[Stored items]
####################

-- ==== Sys2Proof/Machine/AgentNet.lean ====
section
/-! DEFINITION. Sys2Proof/Machine/AgentNet.lean: an agent on the field network: heartbeats, claims, time stamps, the
management lane, attestation, keys and firmware images (chapters "Slarolu field network", "From power-on to a ready
fabric" and "Event recorder"). -/

namespace Sys2Proof.Machine

/-! ## Heartbeats, claims, time stamps -/

/-- A round number is met: rounds skipped are counted (R423). [DEDUCED, log 38] -/
def Dev.hearRound (d : Dev) (round : Nat) : Dev :=
  let gap : Nat := match d.net.round with
    | some r => if (round + 2 ^ 32 - r) % 2 ^ 32 < 2 ^ 31 then (round + 2 ^ 32 - r) % 2 ^ 32 - 1 else 0
    | none => 0
  { (d.bumpBy Obj.FC_HB_GAPS gap) with net := { d.net with round := some round } }

/-- Frames that carry a claim in the HEARTBEAT class, and their replies. -/
def hbFrame : FrameKind := { cls := .heartbeat, claim := true }
def hbReplyFrame : FrameKind := { cls := .heartbeat, claim := false }

/-- HB_REPLY of a round: a switch agent to the sender, an endpoint agent to its collector (R424). [DEDUCED, log 38] -/
def Agent.hbReply (a : Agent) (to_ round : Nat) : Agent :=
  if a.isSwitch then
    let map := match a.link.epMap with
      | some m => some (if a.link.epRound = round then m else 0)
      | none => none
    a.sendMgr to_ (.hbReply round (a.obj Obj.AG_COMMITTED) map)
  else
    let m : Msg := .hbReply round (a.obj Obj.AG_COMMITTED) none
    if a.link.collector = 0x3FFFF then a.sendMgr to_ m else a.toPeer a.link.collector m

/-- The agent goes to the management lane, or returns from it (R428). -/
def Agent.onLane (a : Agent) (on : Bool) : Agent := a.onDev (fun d => { d with net := { d.net with lane := on } })

/-- HEARTBEAT_AGENT: an agent takes a HEARTBEAT and answers it, whatever its claim (R284, R424). One that arrives on port 0
brings it back from the lane (R428). Whether it came as a copy shows whether the manager relays (R422). [DEDUCED, log 109] -/
def execHeartbeatAgent (die : Nat) (hdr : Hdr) (port round _imp : Nat) (s : State) : Out :=
  onAgent s die (fun a =>
    let t := a.take hbFrame hdr none
    let a := t.ag
    if !t.ok then a
    else
      let a := a.onDev (fun d => { d.hearRound round with net := { (d.hearRound round).net with relay := hdr.relayed } })
      let a := if a.dev.net.lane && port == 0 && a.dev.portUp 0 then a.onLane false else a
      a.hbReply hdr.src round)

/-- CLAIM_AGENT: a CLAIM raises the highest pair; a switch agent that accepts it answers CLAIM_ACK (R283, R286). -/
def execClaimAgent (die : Nat) (hdr : Hdr) (_prev _prevNid _cause _imp : Nat) (s : State) : Out :=
  onAgent s die (fun a =>
    let t := a.take commitCmd hdr none
    let a := t.ag
    if !t.ok || !a.accepts hdr || !a.isSwitch then a
    else
      let c := a.obj Obj.AG_COMMITTED
      let st := a.obj Obj.AG_STAGED
      a.sendMgr hdr.src (.claimAck c st (st != c && a.store.stagedBy.isSome)))

/-- TIMED_REPLY (R425): the stamps t1, t2 and t3 = now. -/
def Agent.timedReply (a : Agent) (to_ t1 t2 : Nat) : Agent :=
  let asked := a.dev.net.tx.any (fun e => e.2.asked)
  a.sendMgr to_ (.timedReply t1 t2 a.dev.time (a.obj Obj.AG_WDR_SENT) asked a.restart.isSome (a.obj Obj.AG_PLATE_VALID == 1))

/-- TIMED: answered for any manager; the unit of the highest pair names the collector and the home address (R408, R424,
R425). [DEDUCED, log 38] -/
def execTimed (die : Nat) (hdr : Hdr) (t1 homeMac collector : Nat) (s : State) : Out :=
  onAgent s die (fun a =>
    let t := a.take hbFrame hdr none
    let a := t.ag
    if !t.ok then a
    else
      let a := { a with link := { a.link with lastT := (t1, a.dev.time) } }
      let a := if hdr.src = a.home then { a with link := { a.link with homeMac := homeMac, collector := collector } } else a
      a.timedReply hdr.src t1 a.dev.time)

/-- REKEY_TIMER at an agent: FN_REKEY_S has passed since a key it sends under took effect; it asks for a new one in its
TIMED_REPLY (R417). -/
def Dev.askRekey (d : Dev) (peer assoc : Nat) : Dev :=
  match mapGet d.net.tx (peerKey peer assoc) with
  | some t => if d.obj Obj.FN_REKEY_S = 0 then d
              else { d with net := { d.net with tx := mapSet d.net.tx (peerKey peer assoc) { t with asked := true } } }
  | none => d

/-! ## The port in use (R407) -/

/-- The field ports of an agent take states; where it thereby transmits on another port it replies at once, so that the network
relearns its address. -/
def Agent.withPorts (a : Agent) (ports : SMap Nat) : Agent :=
  let was := a.dev.txPort
  let a := a.onDev (fun d => { d with net := { d.net with ports := ports } })
  if a.dev.txPort = was ∨ a.dev.txPort.isNone ∨ !a.runs ∨ !a.hears ∨ a.dev.net.nid = nidNone then a
  else a.timedReply a.home a.link.lastT.1 a.link.lastT.2

/-! ## The management lane (R427, R428) -/

/-- LANE_SWITCH: no HEARTBEAT on port 0 for three rounds; an agent strapped to LANE moves to the lane and says so. -/
def execLaneSwitch (die : Nat) (s : State) : Out :=
  onAgent s die (fun a =>
    if a.obj Obj.FN_P1_MODE ≠ 1 ∨ a.dev.net.lane ∨ !a.hears ∨ !a.runs then a
    else (a.onLane true).timedReply a.home a.link.lastT.1 a.link.lastT.2)

/-- LANE_RELAY: a frame for another NID, from the lane (`fromLane`) or from port 0, is relayed within FN_RELAY_RATE. [DESIGN CHOICE, log 39] -/
def execLaneRelay (die src dst : Nat) (fromLane : Bool) (s : State) : Out :=
  onAgent s die (fun a =>
    if a.obj Obj.FN_P1_MODE ≠ 1 ∨ !a.hears ∨ dst = a.dev.net.nid then a
    else if (fromLane && !a.dev.portUp 0) || (!fromLane && !a.dev.net.relayed.contains dst) then a
    else
      let sec := a.dev.time / 1000000000
      let n := if a.link.relaySec = sec then a.link.relayed else 0
      if a.obj Obj.FN_RELAY_RATE ≤ n then
        { a with link := { a.link with relaySec := sec, relayed := n, laneDrops := a.link.laneDrops + 1 } }
      else
        let a := { a with link := { a.link with relaySec := sec, relayed := n + 1, passed := a.link.passed ++ [(src, dst, !fromLane)] } }
        let a := if fromLane then a.onDev (fun d => { d with net := { d.net with relayed := insNat d.net.relayed src } }) else a
        a.bump Obj.FC_RELAYED)

/-! ## Telemetry (R501, R502) -/

/-- Runs of consecutive numbers with their values, at most 1,117 values each. -/
def runsOf : SMap Nat → List (Nat × List Nat)
  | [] => []
  | (k, v) :: rest =>
    match runsOf rest with
    | [] => [(k, [v])]
    | (j, vs) :: more => if j = k + 1 ∧ vs.length < 1117 then (k, v :: vs) :: more else (k, [v]) :: (j, vs) :: more

/-- Fills frames of at most 8,960 payload bytes with records. [DESIGN CHOICE, log 40] -/
def fillFrames (cur : List TlRec) (size : Nat) : List TlRec → List (List TlRec)
  | [] => if cur.isEmpty then [] else [cur]
  | r :: rest =>
    let n := 8 + 8 * r.words.length
    if size + n ≤ 8960 ∨ cur.isEmpty then fillFrames (cur ++ [r]) (size + n) rest
    else cur :: fillFrames [r] (16 + n) rest

/-- The records of a period. [DESIGN CHOICE, log 40] -/
def Agent.periodRecords (a : Agent) : List TlRec :=
  let sw := a.switchNid
  let ep := a.obj Obj.AG_NID
  let c : Nat := match a.member with | some (c, _) => c | none => 0
  let ports := if a.isSwitch then runsOf (a.tl.tx.filter (fun e => decide (e.1 < 128))) else []
  let blocks := if a.isSwitch then runsOf a.tl.rx else []
  ports.map (fun r => ({ group := 1, ctx := 0, nid := sw, first := r.1, words := r.2 } : TlRec)) ++
  blocks.map (fun r => ({ group := 2, ctx := 0, nid := sw, first := r.1, words := r.2 } : TlRec)) ++
  (if a.isEndpoint then [({ group := 4, ctx := c, nid := ep, first := 0, words := [a.tl.dropPkey] } : TlRec)] else []) ++
  a.tl.counters.map (fun e => ({ group := 5, ctx := c, nid := if a.isEndpoint then ep else sw, first := 0, words := [e.1, e.2] } : TlRec)) ++
  (if a.isSwitch then [({ group := 6, ctx := 0, nid := sw, first := 0, words := [a.tl.dropRoute, a.tl.nakSent] } : TlRec)] else [])

/-- TELEMETRY_PERIOD_END: the node's DROP_PKEY, DROP_ROUTE and NAK_SENT are read, and the period's records are sent unless
no count changed. [DESIGN CHOICE, log 40] -/
def execTelemetryPeriodEnd (die dropPkey dropRoute nakSent : Nat) (s : State) : Out :=
  onAgent s die (fun a =>
    if !a.runs || !a.hears then a
    else
      let t := a.tl
      let changed := t.changed || t.dropPkey != dropPkey || t.dropRoute != dropRoute || t.nakSent != nakSent
      let seq := t.period
      let a := { a with tl := { t with dropPkey := dropPkey, dropRoute := dropRoute, nakSent := nakSent, changed := false
                                       period := (seq + 1) % 2 ^ 32 } }
      if !changed || a.dev.net.nid == nidNone then a
      else
        let frames := fillFrames [] 16 a.periodRecords
        frames.zipIdx.foldl (fun a f =>
          (a.toMgr (.telemetry a.dev.time seq (f.2 + 1 == frames.length) f.1)).bump Obj.TL_FRAMES) a)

####################

_THE TASK_. Return the line that contains "(if a.isSwitch then" along with every line after it through the end of the entries, exactly, adding nothing.

_COMPLETED EXERCISE_.
  (if a.isSwitch then [({ group := 6, ctx := 0, nid := sw, first := 0, words := [a.tl.dropRoute, a.tl.nakSent] } : TlRec)] else [])

/-- TELEMETRY_PERIOD_END: the node's DROP_PKEY, DROP_ROUTE and NAK_SENT are read, and the period's records are sent unless
no count changed. [DESIGN CHOICE, log 40] -/
def execTelemetryPeriodEnd (die dropPkey dropRoute nakSent : Nat) (s : State) : Out :=
  onAgent s die (fun a =>
    if !a.runs || !a.hears then a
    else
      let t := a.tl
      let changed := t.changed || t.dropPkey != dropPkey || t.dropRoute != dropRoute || t.nakSent != nakSent
      let seq := t.period
      let a := { a with tl := { t with dropPkey := dropPkey, dropRoute := dropRoute, nakSent := nakSent, changed := false
                                       period := (seq + 1) % 2 ^ 32 } }
      if !changed || a.dev.net.nid == nidNone then a
      else
        let frames := fillFrames [] 16 a.periodRecords
        frames.zipIdx.foldl (fun a f =>
          (a.toMgr (.telemetry a.dev.time seq (f.2 + 1 == frames.length) f.1)).bump Obj.TL_FRAMES) a)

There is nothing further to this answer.